» **Description of the task**
Lines below containing the word "Byte" should be copied out.
--- Given data Enclosed Below ---
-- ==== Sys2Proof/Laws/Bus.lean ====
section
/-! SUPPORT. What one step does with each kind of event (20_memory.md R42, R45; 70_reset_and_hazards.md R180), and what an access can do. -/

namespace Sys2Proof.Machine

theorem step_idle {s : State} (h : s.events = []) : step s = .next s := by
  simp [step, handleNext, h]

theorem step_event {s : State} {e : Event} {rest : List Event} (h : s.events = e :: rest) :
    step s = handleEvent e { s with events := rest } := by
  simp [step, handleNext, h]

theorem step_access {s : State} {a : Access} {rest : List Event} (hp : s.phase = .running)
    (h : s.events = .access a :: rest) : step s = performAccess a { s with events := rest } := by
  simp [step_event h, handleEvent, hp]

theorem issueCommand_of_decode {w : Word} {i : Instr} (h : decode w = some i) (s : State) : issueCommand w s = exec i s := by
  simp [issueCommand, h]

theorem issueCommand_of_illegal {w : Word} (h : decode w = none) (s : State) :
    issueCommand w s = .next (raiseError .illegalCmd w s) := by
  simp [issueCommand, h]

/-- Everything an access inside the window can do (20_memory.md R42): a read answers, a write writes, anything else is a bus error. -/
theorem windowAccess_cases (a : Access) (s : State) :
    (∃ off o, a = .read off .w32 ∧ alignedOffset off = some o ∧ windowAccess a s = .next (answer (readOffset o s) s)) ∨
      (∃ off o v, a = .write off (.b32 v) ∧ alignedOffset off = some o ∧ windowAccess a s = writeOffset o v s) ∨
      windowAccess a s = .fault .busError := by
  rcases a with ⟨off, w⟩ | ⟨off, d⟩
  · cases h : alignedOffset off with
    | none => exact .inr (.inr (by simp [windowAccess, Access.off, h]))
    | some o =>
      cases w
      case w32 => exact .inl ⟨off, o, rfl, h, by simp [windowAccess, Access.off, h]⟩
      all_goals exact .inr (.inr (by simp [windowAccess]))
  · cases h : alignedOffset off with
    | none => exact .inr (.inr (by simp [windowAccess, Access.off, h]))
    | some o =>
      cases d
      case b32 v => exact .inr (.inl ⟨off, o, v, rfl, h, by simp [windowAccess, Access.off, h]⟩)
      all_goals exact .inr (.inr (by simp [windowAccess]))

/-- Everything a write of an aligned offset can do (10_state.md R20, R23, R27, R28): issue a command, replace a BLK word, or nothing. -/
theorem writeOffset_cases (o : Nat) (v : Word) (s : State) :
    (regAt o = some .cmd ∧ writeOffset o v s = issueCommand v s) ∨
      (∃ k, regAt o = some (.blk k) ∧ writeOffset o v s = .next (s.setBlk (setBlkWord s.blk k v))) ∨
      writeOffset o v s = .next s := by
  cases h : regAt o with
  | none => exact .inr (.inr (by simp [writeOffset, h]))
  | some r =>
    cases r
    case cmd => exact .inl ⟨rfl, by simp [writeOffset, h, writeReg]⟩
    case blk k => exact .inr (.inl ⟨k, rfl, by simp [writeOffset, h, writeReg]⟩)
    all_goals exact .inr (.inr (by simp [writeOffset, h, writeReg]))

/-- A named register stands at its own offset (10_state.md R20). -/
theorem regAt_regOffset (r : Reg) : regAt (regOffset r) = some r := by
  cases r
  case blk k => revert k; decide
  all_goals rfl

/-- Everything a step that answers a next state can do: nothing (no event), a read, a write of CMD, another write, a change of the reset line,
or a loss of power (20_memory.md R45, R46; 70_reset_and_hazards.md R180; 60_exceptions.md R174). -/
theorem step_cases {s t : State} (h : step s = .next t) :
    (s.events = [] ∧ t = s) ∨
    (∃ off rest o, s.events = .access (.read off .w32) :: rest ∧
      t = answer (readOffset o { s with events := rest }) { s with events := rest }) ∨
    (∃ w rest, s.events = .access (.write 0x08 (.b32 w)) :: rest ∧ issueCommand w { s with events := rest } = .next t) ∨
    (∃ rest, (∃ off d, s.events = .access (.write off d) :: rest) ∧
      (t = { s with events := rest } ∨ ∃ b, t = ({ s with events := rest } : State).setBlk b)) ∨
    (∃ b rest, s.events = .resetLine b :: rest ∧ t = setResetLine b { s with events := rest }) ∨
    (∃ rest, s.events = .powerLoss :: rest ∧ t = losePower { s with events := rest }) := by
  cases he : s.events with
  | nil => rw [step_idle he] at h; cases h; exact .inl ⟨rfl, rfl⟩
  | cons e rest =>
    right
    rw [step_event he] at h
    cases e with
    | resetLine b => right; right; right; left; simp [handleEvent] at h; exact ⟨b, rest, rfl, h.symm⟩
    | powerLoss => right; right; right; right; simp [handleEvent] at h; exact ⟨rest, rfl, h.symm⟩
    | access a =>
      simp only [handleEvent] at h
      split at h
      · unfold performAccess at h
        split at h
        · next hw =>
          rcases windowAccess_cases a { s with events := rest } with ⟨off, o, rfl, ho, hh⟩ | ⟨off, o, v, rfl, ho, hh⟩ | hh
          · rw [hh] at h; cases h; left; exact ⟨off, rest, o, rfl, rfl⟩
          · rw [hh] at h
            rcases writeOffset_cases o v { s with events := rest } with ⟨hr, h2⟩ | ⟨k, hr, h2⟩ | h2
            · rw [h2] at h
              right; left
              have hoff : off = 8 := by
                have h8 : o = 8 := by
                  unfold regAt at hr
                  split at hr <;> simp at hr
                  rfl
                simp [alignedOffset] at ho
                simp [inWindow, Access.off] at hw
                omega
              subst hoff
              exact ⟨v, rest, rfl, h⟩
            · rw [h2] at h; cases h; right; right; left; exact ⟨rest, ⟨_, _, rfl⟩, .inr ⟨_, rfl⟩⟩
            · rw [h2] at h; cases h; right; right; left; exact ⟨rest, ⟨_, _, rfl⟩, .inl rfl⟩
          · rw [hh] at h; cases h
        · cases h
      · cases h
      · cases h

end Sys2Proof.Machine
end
--- End of Enclosed Given data ---
--- Given data Enclosed Below ---
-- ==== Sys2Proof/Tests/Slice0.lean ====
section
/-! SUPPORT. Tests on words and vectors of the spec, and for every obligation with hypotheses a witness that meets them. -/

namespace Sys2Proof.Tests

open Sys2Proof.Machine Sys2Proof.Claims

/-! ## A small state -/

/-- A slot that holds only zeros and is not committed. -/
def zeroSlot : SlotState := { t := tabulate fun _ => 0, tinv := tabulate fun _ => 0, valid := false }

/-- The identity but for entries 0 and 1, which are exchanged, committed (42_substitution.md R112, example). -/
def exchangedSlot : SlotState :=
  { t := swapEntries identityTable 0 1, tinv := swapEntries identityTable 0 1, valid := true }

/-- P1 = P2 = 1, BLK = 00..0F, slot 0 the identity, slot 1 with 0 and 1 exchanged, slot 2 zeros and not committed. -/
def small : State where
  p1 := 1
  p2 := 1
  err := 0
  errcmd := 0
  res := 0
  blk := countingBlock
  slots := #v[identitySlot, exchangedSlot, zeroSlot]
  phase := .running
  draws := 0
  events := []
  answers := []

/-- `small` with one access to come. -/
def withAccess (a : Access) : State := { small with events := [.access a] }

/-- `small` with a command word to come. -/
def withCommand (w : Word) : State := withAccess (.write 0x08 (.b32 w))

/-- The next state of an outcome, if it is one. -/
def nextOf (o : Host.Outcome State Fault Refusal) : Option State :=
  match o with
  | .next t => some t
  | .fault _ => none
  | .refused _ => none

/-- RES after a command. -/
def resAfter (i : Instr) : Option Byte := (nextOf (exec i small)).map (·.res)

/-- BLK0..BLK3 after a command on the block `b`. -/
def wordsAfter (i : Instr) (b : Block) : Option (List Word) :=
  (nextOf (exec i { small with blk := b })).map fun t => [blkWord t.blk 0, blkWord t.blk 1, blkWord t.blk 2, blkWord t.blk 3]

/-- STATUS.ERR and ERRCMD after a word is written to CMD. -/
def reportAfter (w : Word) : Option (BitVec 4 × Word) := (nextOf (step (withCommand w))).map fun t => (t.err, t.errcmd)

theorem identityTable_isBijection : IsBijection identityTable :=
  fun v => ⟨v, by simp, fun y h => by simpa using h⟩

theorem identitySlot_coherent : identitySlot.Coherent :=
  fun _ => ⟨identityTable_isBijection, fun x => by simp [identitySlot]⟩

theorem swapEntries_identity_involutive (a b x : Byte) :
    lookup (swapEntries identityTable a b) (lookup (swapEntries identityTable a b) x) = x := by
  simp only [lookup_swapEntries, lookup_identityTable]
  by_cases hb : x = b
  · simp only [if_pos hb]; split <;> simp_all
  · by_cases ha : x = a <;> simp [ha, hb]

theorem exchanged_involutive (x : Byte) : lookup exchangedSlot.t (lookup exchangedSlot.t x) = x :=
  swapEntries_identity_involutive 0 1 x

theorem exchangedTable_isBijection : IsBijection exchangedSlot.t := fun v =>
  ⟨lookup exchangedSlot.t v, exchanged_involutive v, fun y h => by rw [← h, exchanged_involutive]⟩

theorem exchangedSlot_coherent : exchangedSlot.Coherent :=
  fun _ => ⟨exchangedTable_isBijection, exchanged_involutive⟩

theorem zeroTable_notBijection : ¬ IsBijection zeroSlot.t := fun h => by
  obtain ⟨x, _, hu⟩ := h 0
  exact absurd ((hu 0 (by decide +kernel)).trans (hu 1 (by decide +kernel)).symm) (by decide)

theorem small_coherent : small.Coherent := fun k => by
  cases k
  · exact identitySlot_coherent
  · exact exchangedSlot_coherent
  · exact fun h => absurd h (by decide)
--- End of Enclosed Given data ---
» **Finished task**
def resAfter (i : Instr) : Option Byte := (nextOf (exec i small)).map (·.res)
theorem swapEntries_identity_involutive (a b x : Byte) :
theorem exchanged_involutive (x : Byte) : lookup exchangedSlot.t (lookup exchangedSlot.t x) = x :=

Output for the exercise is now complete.